Scale Auto has tires and repair parts. Look under the Mattel-Tyco, Super Tires, and BSRT tabs.

http://www.scaleauto.com/

Slot Car Central has bodies, tires and parts. Click "shop the store" then go to bodies or parts. These will list by manufacturer.

http://slotcarcentral.com/drupal-5/

Slot Car Johhnies is another great source for bodies. This is an Aurora dominated site but look close to find some Tyco goodies.

http://www.slotcarjohnnies.com/

Tom Heister has parts and tires.

http://www.xp77.com/hiester/

For Tyco compatible bodies, you can also check out the ebay store listed below. This company is selling some really nice resin bodies made by Bruce Gavins. These require a little assembly but the castings are nice enough to run without painting them IMHO. I have included a link to a HT thread about them for more info.

http://shop.ebay.com/merchant/**traxs**_W0QQ_nkwZQQ_armrsZ1QQ_fromZQQ_mdoZ

HT Thread:

http://www.hobbytalk.com/bbs1/showthread.php?t=243989

Bob, this is just a starting point. If you expand your collection to Tomy, Life Like or original Aurora cars, there are a dozen or more super people to deal with. I didn't want to overwhelm you with choices.

Enjoy the hobby! :thumbsup:

Russ


----------



## PumaT

*12.99 plus 6.90 Shipping*

This is the Mattel $2.98 chassis, isn't it?
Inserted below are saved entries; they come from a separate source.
/-! ## What is refused -/

theorem write_refused {op : Op} {s : State} (hq : s.seq = .idle) (hwrite : op.isInit = false)
    (hst : s.st.get op.dev = .uninitialized) : refusalOf op s = some (.writeBeforeInit op.dev) := by
  simp [refusalOf, hq, hwrite, hst]

/-! ## The idle block runs the decoded instruction -/

theorem step_of_exec_next {s t : State} {w : Code} {rest : List Input} (hq : s.seq = .idle)
    (hi : s.inputs = .call w :: rest) (h : exec (decode w) { s with inputs := rest } = .next t) :
    step s = .next t := by
  obtain ⟨ha, rfl⟩ := exec_next h
  exact step_call_accepted hq hi ha

theorem step_of_exec_refused {s : State} {w : Code} {rest : List Input} {r : Refusal} (hq : s.seq = .idle)
    (hi : s.inputs = .call w :: rest) (h : exec (decode w) { s with inputs := rest } = .refused r) :
    step s = .next { s with inputs := rest, refusedSeen := true } := by
  have hr := exec_refused h
  exact step_request_refused hq (.inl hi) (Option.ne_none_iff_exists'.mpr ⟨r, hr⟩)

/-- A row's word that decodes is presented to the idle block. -/
theorem withFetchWord_of_decodes {nbits w : Nat} {i : Instr} (h : decodeTableWord nbits w = some i) (s : State) :
    ∃ c, decode c = i ∧ s.withFetchWord nbits w = present c s := by
  unfold decodeTableWord at h
  unfold State.withFetchWord
  cases hc : tableCode nbits w with
  | error e => simp [hc] at h
  | ok c => exact ⟨c, by simpa [hc] using h, rfl⟩

end Sys2Proof.Machine

namespace Sys2Proof.Safety

open Sys2Proof.Machine

/-! ## A running operation -/

/-- The state a running operation reaches after the events from `k` on. -/
def runOut (p : Params) (op : Op) (k : Nat) (s : State) : State :=
  finish op { emitAll ((steps p op).drop k) s with seq := .idle }

theorem runOut_last {p : Params} {op : Op} {k : Nat} {s : State} {e : Event} (he : (steps p op)[k]? = some e)
    (hk : k + 1 = (steps p op).length) : runOut p op k s = finish op { emit e s with seq := .idle } := by
  rw [runOut, List.drop_eq_getElem?_toList_append, he, hk, List.drop_length]
  rfl

theorem runOut_mid {p : Params} {op : Op} {k : Nat} {s : State} {e : Event} (he : (steps p op)[k]? = some e)
    (q : Seq) : runOut p op (k + 1) { emit e s with seq := q } = runOut p op k s := by
  rw [runOut, runOut, List.drop_eq_getElem?_toList_append (i := k), he, emitAll_setSeq]
  rfl

/-- A running operation completes in as many steps as it has events left (spec 42_cs_sequencer R116). -/
theorem runSteps_runOut {op : Op} {k : Nat} {s : State} (n : Nat) (hq : s.seq = .run op k)
    (hn : k + 1 + n = (steps Config.params op).length) :
    runSteps (n + 1) s = .next (runOut Config.params op k s) := by
  induction n generalizing k s with
  | zero =>
    have he : (steps Config.params op)[k]? = some _ := List.getElem?_eq_getElem (by omega)
    rw [runSteps_succ 0 (step_run hq), runSteps_zero, advance_last he hn, runOut_last he hn]
  | succ n ih =>
    have he : (steps Config.params op)[k]? = some _ := List.getElem?_eq_getElem (by omega)
    rw [runSteps_succ (n + 1) (step_run hq), advance_mid he (by omega), ih rfl (by omega), runOut_mid he]

/-- From the head of its list, a running operation reaches the state that the whole request leaves. -/
theorem runOut_zero {p : Params} {op : Op} {s : State} (hq : s.seq = .idle) (q : Seq) :
    runOut p op 0 { s with seq := q } = completed p op s := by
  rw [runOut, List.drop_zero, emitAll_setSeq, ← finish_emitAll]
  exact congrArg (finish op) (setSeq_eq_self ((emitAll_seq _ _).trans hq))

end Sys2Proof.Safety

namespace Sys2Proof

open Machine Safety

/-- Settles O28: acceptance of the four operations and the state they leave; Ready stays by `keepsAll_step`. -/
theorem driverStateMachine : Obligations.DriverStateMachine := by
  unfold Obligations.DriverStateMachine
  refine ⟨fun s hq => ?_, fun s hq => ?_, fun c v s hq hready => ?_, fun m s hq hready => ?_,
    fun c v s hq hst => ?_, fun m s hq hst => ?_, fun s t d hstep => (keepsAll_step hstep).ready d⟩
  · exact ⟨_, exec_accepted (i := .dacInit) (init_accepted hq rfl), rfl, rfl⟩
  · exact ⟨_, exec_accepted (i := .swInit) (init_accepted hq rfl), rfl, rfl⟩
  · exact ⟨_, exec_accepted (i := .dacWrite c v) (ready_accepted hq hready), rfl⟩
  · exact ⟨_, exec_accepted (i := .swWrite m) (ready_accepted hq hready), rfl⟩
  · exact request_of_refused (op := .dacWrite c v) (write_refused hq rfl hst)
  · exact request_of_refused (op := .swWrite m) (write_refused hq rfl hst)

/-- Settles O57, by what a step keeps (`keepsAll_step`). -/
theorem stepsUndoNothing : Obligations.StepsUndoNothing := by
  unfold Obligations.StepsUndoNothing
  intro s t hstep
  obtain ⟨⟨es, htrace⟩, hready, houtput, hrefused⟩ := keepsAll_step hstep
  exact ⟨⟨es, htrace.symm⟩, hready, houtput, hrefused⟩

/-- Settles O46: a step of the idle block, with the next input a word; `withFetchWord` presents one. -/
theorem stepRunsTheDecodedInstruction : Obligations.StepRunsTheDecodedInstruction := by
  unfold Obligations.StepRunsTheDecodedInstruction
  refine ⟨fun s w rest hq hi => ⟨fun t => step_of_exec_next hq hi, fun r => step_of_exec_refused hq hi⟩, ?_⟩
  intro s t nbits w i hdecode hexec
  obtain ⟨c, rfl, hfetch⟩ := withFetchWord_of_decodes hdecode s
  rw [hfetch]
  exact step_of_exec_next (present_seq c s) (present_inputs c s) hexec

/-- Settles O48: the two cases of an advancing sequencer, before the last event and at it. -/
theorem oneEventAStep : Obligations.OneEventAStep := by
  unfold Obligations.OneEventAStep
  intro s op k hq hk
  have he : (steps Config.params op)[k]? = some _ := List.getElem?_eq_getElem hk
  have hk : k + 1 ≤ (steps Config.params op).length := hk
  rcases hk.lt_or_eq with hmid | hlast
  · refine ⟨_, _, (step_run hq).trans (congrArg _ (advance_mid he hmid)), he, rfl, emit_inputs _ s,
      emit_refusedSeen _ s, fun _ => ⟨rfl, emit_st _ s⟩, fun hlast => absurd hlast hmid.ne⟩
  · refine ⟨_, _, (step_run hq).trans (congrArg _ (advance_last he hlast)), he, finish_trace op _, ?_, ?_,
      fun hmid => absurd hlast hmid.ne, fun _ => ⟨finish_seq op _, ?_⟩⟩
    · rw [finish_inputs, emit_inputs]
    · rw [finish_refusedSeen, emit_refusedSeen]
    · rw [finish_st, emit_st]

/-- Settles O49: the run reaches `runOut`. -/
theorem runningOperationCompletes : Obligations.RunningOperationCompletes := by
  unfold Obligations.RunningOperationCompletes
  intro s op k hq hk
  obtain ⟨n, hn⟩ := Nat.exists_eq_add_of_lt hk
  have hleft : (steps Config.params op).length - k = n + 1 := by omega
  refine ⟨_, hleft ▸ runSteps_runOut n hq (by omega), finish_seq op _, ?_, ?_, fun hinit => ?_⟩
  · rw [runOut, finish_trace, emitAll_trace]
  · rw [runOut, finish_inputs, emitAll_inputs]
  · rw [runOut, finish_st, if_pos hinit, PerDev.get_set_self]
http://cgi.ebay.com/1-TYCO-440X2-wi...3286.c0.m14&_trkparms=66:2|65:1|39:1|240:1318

Item Number: 260365903440

If that's true, you can get them from here for only $19.89 each. Sounds like a much better deal than waiting.


----------



## GoodwrenchIntim

PumaT said:


> This is the Mattel $2.98 chassis, isn't it?
> 
> http://cgi.ebay.com/1-TYCO-440X2-wi...3286.c0.m14&_trkparms=66:2|65:1|39:1|240:1318
> 
> Item Number: 260365903440
> 
> If that's true, you can get them from here for only $19.89 each. Sounds like a much better deal than waiting.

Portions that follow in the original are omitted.